This is a standard database programming technique, but moving the functionality into the operating system gives you a huge programming capability. It lets you write programs with database-grade data integrity as a matter of course, without requiring that you program against a database API.

I was skeptical as to the value of commit/rollback for ordinary filesystem programming, until IBM included them in it's then-new SFS filesystem on VM. Now I consider it one of those great things that will probably take years for the rest of the world to discover and implement.

- John

Selling GPL exceptions by Per+Abrahamsen · 1999-11-06 07:53 · Score: 2

Alladin used to do that with Ghostscript. RMS had no problems with this business model, and I haven't heard of anyone who wanted to fork the project for this reason. It would also be silly, as you would have to remerge the enhancements from the trunk back to your branch.

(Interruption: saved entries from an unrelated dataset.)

-- ==== Sys2Proof/Machine/Tables.lean ====
section
/-!
DEFINITION. The constant ROMs `GEN`, `ALPHA` and `REV` (spec/10_state.md R32 to R34, spec/42_alphabet.md R160, R161).
They are no state: no command and no reset changes them (spec/70_reset_and_hazards.md R261).
-/

namespace Sys2Proof.Machine

/-- `GEN[0..4]` (R32). -/
def genRom : List (BitVec 30) := [0x3b6a57b2#30, 0x26508e6d#30, 0x1ea119fa#30, 0x3d4233dd#30, 0x2a1462b3#30]

/-- `ALPHA[0..31]`, as character codes (R33, R160). -/
def alphaRom : Vector Byte 32 :=
  #v[0x71#8, 0x70#8, 0x7A#8, 0x72#8, 0x79#8, 0x39#8, 0x78#8, 0x38#8,
     0x67#8, 0x66#8, 0x32#8, 0x74#8, 0x76#8, 0x64#8, 0x77#8, 0x30#8,
     0x73#8, 0x33#8, 0x6A#8, 0x6E#8, 0x35#8, 0x34#8, 0x6B#8, 0x68#8,
     0x63#8, 0x65#8, 0x36#8, 0x6D#8, 0x75#8, 0x61#8, 0x37#8, 0x6C#8]

/-- `ALPHA[s]`. -/
def alphaChar (s : BitVec 5) : Byte := alphaRom[s.toNat]'s.isLt

/-- The valid entries of `REV`, as R161 lists them, sorted by code. -/
def revRom : List (Byte × BitVec 5) :=
  [(0x30#8, 15#5), (0x32#8, 10#5), (0x33#8, 17#5), (0x34#8, 21#5), (0x35#8, 20#5), (0x36#8, 26#5), (0x37#8, 30#5),
   (0x38#8, 7#5)] ++
  [(0x39#8, 5#5), (0x61#8, 29#5), (0x63#8, 24#5), (0x64#8, 13#5), (0x65#8, 25#5), (0x66#8, 9#5), (0x67#8, 8#5),
   (0x68#8, 23#5)] ++
  [(0x6A#8, 18#5), (0x6B#8, 22#5), (0x6C#8, 31#5), (0x6D#8, 27#5), (0x6E#8, 19#5), (0x70#8, 1#5), (0x71#8, 0#5),
   (0x72#8, 3#5)] ++
  [(0x73#8, 16#5), (0x74#8, 11#5), (0x75#8, 28#5), (0x76#8, 12#5), (0x77#8, 14#5), (0x78#8, 6#5), (0x79#8, 4#5),
   (0x7A#8, 2#5)]

/-- `REV[c]`: the symbol of a character, none for a code that is not in the table, among them 128..255 (R34, R161). -/
def revLookup (c : Byte) : Option (BitVec 5) := (revRom.find? (fun e => e.1 == c)).map (fun e => e.2)

end Sys2Proof.Machine
end

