-- ==== Sys2Proof/Machine/Alphabet.lean ====
section
/-!
DEFINITION. The Alphabet unit: AL.ENC, AL.DEC, AL.FOLD (spec/42_alphabet.md).
-/

namespace Sys2Proof.Machine

/-- AL.ENC sym (R162). -/
def execAlEnc (sym : BitVec 5) (s : State) : Host.Outcome State Fault Refusal :=
  .next (s.respond (zext30 (alphaChar sym)))

/-- AL.DEC val (R164). The look-up does not fold. -/
def execAlDec (val : Byte) (s : State) : Host.Outcome State Fault Refusal :=
  match revLookup val with
  | some sym => .next (s.respond (zext30 sym))
  | none => .next (s.raise ⟨.badChar, 0#14, val⟩)

/-- AL.FOLD val (R163). -/
def execAlFold (val : Byte) (s : State) : Host.Outcome State Fault Refusal :=
  if isPrintable val then .next (s.respond (zext30 (fold val)))
  else .next (s.raise ⟨.invalidRange, 0#14, val⟩)

end Sys2Proof.Machine
end

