/-- Each cause has one of the listed pairs in its failure word. -/
theorem failureWord_mem_errorPairs (f : Failure) :
    (((failureWord f).extractLsb' 28 3).toNat, ((failureWord f).extractLsb' 24 4).toNat) ∈ errorPairs := by
  obtain ⟨-, hkind, hsub, -⟩ := failureWordLayout f
  rw [hkind, hsub]
  cases f.cause <;> decide

/-- Settles O9: a command that fails has raised a failure, whose cause is one of the 19. -/
theorem onlyListedErrorsOccur : Obligations.OnlyListedErrorsOccur := by
  unfold Obligations.OnlyListedErrorsOccur
  intro i s t r ht hr hE
  have hans := exec_answered i s
  rw [ht] at hans
  obtain ⟨u, f, rfl⟩ := hans.raised ⟨r, hr, hE⟩
  obtain rfl := Option.some.inj hr
  exact failureWord_mem_errorPairs f

/-! ### What DECODE's steps can report (R190, R232) -/

/-- The kinds of DECODE. -/
def DecodeKind (k : Kind) : Prop := k = .invalidRange ∨ k = .decoding ∨ k = .invalidChecksum

theorem DecodeKind.decoding : DecodeKind .decoding := .inr (.inl rfl)

theorem mapCharacters_cause {cs : List Byte} {k : Nat} {f : Failure} (h : mapCharacters cs k = .error f) :
    f.cause = .badChar := by
  induction cs generalizing k with
  | nil => cases h
  | cons c cs ih =>
    unfold mapCharacters at h
    split at h
    · obtain rfl := Except.error.inj h
      rfl
    · split at h
      · rename_i e
        obtain rfl := Except.error.inj h
        exact ih e
      · cases h

/-- Symbols fit the five bits that the strict conversion takes of each. -/
theorem fits_zext8 (syms : List (BitVec 5)) : Fits 5 (syms.map zext8) := by
  intro x hx
  obtain ⟨v, -, rfl⟩ := List.mem_map.1 hx
  rw [zext8, BitVec.toNat_setWidth]
  exact (Nat.mod_le _ _).trans_lt v.isLt

/-- On symbols the strict conversion fails at its end only, with an error that DECODE reports as its own (R232). -/
theorem convert_symbols_kind {syms : List (BitVec 5)} {e : ConvError}
    (h : convert 5 8 false (syms.map zext8) = .error e) : causeKind (decodeConvFailure e).cause = .decoding := by
  rw [convert_fits (by decide) (fits_zext8 syms), if_neg (by decide)] at h
  split at h
  · obtain rfl := Except.error.inj h
    rfl
  · split at h
    · obtain rfl := Except.error.inj h
      rfl
    · cases h

theorem decodeBody_kind {h body : List Byte} {k : Nat} {f : Failure} (e : decodeBody h body k = .error f) :
    DecodeKind (causeKind f.cause) := by
  unfold decodeBody at e
  split at e
  · rename_i hmap
    obtain rfl := Except.error.inj e
    rw [mapCharacters_cause hmap]
    exact .decoding
  · dsimp only at e
    split at e
    · obtain rfl := Except.error.inj e
      exact .inr (.inr rfl)
    · split at e
      · rename_i hconv
        obtain rfl := Except.error.inj e
        rw [convert_symbols_kind hconv]
        exact .decoding
      · cases e
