-- ==== Sys2Proof/Machine/Alu.lean ====
section
/-! DEFINITION. Register load, arithmetic, logic and shifts: 41_alu.md R150 to R162. All operands are read from the state
before the Cycle; results wrap modulo 2^8. -/

namespace Sys2Proof.Machine

/-- `6XNN` (R151). -/
def execLdImm (x : RegIdx) (nn : Byte) (s : State) : Result := advance (s.setReg x nn)

/-- `7XNN` (R152): no flag (D8, log entry 8). -/
def execAddImm (x : RegIdx) (nn : Byte) (s : State) : Result := advance (s.setReg x (s.reg x + nn))

/-- `8XY0` (R153). -/
def execLdReg (x y : RegIdx) (s : State) : Result := advance (s.setReg x (s.reg y))

/-- `8XY1` (R154): no flag (D8, log entry 8). -/
def execOr (x y : RegIdx) (s : State) : Result := advance (s.setReg x (s.reg x ||| s.reg y))

/-- `8XY2` (R155): no flag (D8, log entry 8). -/
def execAnd (x y : RegIdx) (s : State) : Result := advance (s.setReg x (s.reg x &&& s.reg y))

/-- `8XY3` (R156): no flag (D8, log entry 8). -/
def execXor (x y : RegIdx) (s : State) : Result := advance (s.setReg x (s.reg x ^^^ s.reg y))

/-- `8XY4` (R157): VF = carry out; no carry in. -/
def execAddReg (x y : RegIdx) (s : State) : Result :=
  flagThenResult x (carryFlag (s.reg x) (s.reg y)) (s.reg x + s.reg y) s

/-- `8XY5` (R158): VX - VY, VF = no borrow; no borrow in. -/
def execSub (x y : RegIdx) (s : State) : Result :=
  flagThenResult x (noBorrowFlag (s.reg x) (s.reg y)) (s.reg x - s.reg y) s

/-- `8XY6` (R159): VX shifted right by one, VF = the bit shifted out. VY is not used. -/
def execShr (x _y : RegIdx) (s : State) : Result :=
  flagThenResult x (lowBitFlag (s.reg x)) (s.reg x >>> 1) s

/-- `8XY7` (R160): VY - VX, VF = no borrow. -/
def execSubn (x y : RegIdx) (s : State) : Result :=
  flagThenResult x (noBorrowFlag (s.reg y) (s.reg x)) (s.reg y - s.reg x) s

/-- `8XYE` (R161): VX shifted left by one, VF = the bit shifted out. VY is not used. -/
def execShl (x _y : RegIdx) (s : State) : Result :=
  flagThenResult x (highBitFlag (s.reg x)) (s.reg x <<< 1) s

end Sys2Proof.Machine
end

With Ghostscript the GPL was not restrictive enough. Proprietary software would simply call the gs executable in a separate process. That is why Alladin eventually switched to a more restrictive license. Namesys should have no such problems, you can't run a filesystem stand-alone.

Re:What IS a journaling file system? by RelliK · 1999-11-06 08:06 · Score: 2

Non-journalling file system (a la ext2, fat, etc. ) must be properly unmounted on shutdown. If it's not unmounted cleanly, it needs to be checked for errors, since it has no idea what happened just before the crash/power failure/whatever.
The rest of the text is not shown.